What the task asks: Report all lines of the records that contain "false".
━━━━━━━━━━━━━━━━
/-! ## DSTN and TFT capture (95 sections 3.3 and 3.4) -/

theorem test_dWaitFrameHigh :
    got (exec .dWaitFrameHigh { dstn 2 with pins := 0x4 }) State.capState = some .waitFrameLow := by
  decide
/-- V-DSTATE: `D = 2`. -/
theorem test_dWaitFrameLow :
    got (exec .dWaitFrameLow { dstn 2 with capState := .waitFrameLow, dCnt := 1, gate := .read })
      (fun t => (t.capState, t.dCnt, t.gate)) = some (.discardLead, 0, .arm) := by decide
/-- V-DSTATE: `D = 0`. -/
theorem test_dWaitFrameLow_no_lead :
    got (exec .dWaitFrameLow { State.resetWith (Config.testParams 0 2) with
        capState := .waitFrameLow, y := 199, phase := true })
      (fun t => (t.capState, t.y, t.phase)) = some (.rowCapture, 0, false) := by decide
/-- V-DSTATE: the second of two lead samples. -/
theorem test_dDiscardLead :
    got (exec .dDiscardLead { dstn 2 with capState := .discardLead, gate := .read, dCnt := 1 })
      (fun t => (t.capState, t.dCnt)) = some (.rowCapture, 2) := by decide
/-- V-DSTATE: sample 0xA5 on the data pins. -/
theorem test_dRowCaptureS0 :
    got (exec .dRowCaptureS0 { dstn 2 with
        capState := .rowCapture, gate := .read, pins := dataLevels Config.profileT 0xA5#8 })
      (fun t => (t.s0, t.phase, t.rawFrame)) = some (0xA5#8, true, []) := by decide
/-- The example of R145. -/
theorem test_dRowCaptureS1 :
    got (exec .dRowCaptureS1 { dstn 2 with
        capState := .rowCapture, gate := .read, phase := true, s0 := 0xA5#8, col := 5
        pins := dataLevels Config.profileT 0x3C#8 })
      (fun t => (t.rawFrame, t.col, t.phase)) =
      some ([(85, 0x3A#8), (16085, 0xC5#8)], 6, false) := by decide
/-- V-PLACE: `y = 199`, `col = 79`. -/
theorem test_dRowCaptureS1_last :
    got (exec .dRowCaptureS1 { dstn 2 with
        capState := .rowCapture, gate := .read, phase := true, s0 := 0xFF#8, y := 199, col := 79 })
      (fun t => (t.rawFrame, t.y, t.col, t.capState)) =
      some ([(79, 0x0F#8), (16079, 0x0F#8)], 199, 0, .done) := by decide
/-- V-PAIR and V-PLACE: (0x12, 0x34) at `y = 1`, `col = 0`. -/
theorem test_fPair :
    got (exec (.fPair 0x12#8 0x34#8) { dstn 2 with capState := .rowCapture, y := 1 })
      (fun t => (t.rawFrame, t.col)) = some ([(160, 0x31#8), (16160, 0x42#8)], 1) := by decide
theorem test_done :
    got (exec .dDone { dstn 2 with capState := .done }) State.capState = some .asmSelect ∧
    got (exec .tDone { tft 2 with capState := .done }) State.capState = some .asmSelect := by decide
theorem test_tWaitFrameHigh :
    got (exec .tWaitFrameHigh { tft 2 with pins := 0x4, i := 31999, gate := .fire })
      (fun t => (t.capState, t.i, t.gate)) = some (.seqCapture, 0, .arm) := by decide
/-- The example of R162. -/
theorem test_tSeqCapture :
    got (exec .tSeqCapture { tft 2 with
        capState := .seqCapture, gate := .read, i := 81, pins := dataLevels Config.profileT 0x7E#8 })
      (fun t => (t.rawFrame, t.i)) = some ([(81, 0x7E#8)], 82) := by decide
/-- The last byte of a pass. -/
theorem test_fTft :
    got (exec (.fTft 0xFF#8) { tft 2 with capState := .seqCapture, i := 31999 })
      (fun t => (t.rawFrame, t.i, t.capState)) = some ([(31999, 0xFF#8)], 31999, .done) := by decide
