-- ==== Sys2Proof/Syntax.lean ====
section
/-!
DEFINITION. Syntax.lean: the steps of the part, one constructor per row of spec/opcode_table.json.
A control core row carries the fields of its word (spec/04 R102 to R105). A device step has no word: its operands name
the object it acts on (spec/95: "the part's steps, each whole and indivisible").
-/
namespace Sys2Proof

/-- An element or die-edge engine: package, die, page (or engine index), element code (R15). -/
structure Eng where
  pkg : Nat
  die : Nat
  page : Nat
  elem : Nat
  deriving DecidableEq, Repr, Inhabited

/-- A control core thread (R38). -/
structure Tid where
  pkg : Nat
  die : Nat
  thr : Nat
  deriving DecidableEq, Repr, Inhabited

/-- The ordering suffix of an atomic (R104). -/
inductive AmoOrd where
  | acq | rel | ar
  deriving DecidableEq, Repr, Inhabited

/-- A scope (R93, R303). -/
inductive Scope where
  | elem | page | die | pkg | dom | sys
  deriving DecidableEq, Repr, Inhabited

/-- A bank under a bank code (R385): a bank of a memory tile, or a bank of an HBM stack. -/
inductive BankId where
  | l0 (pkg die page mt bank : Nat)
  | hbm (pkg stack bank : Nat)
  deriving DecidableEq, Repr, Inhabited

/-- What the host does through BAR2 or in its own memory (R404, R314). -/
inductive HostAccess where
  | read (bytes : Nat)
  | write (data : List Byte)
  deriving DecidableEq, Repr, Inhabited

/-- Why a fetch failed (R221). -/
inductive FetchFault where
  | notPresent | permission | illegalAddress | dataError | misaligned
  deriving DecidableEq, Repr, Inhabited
━━━━━━━━━━━━━━━━
Task output:
      (fun t => (t.capState, t.y, t.phase)) = some (.rowCapture, 0, false) := by decide
      some ([(85, 0x3A#8), (16085, 0xC5#8)], 6, false) := by decide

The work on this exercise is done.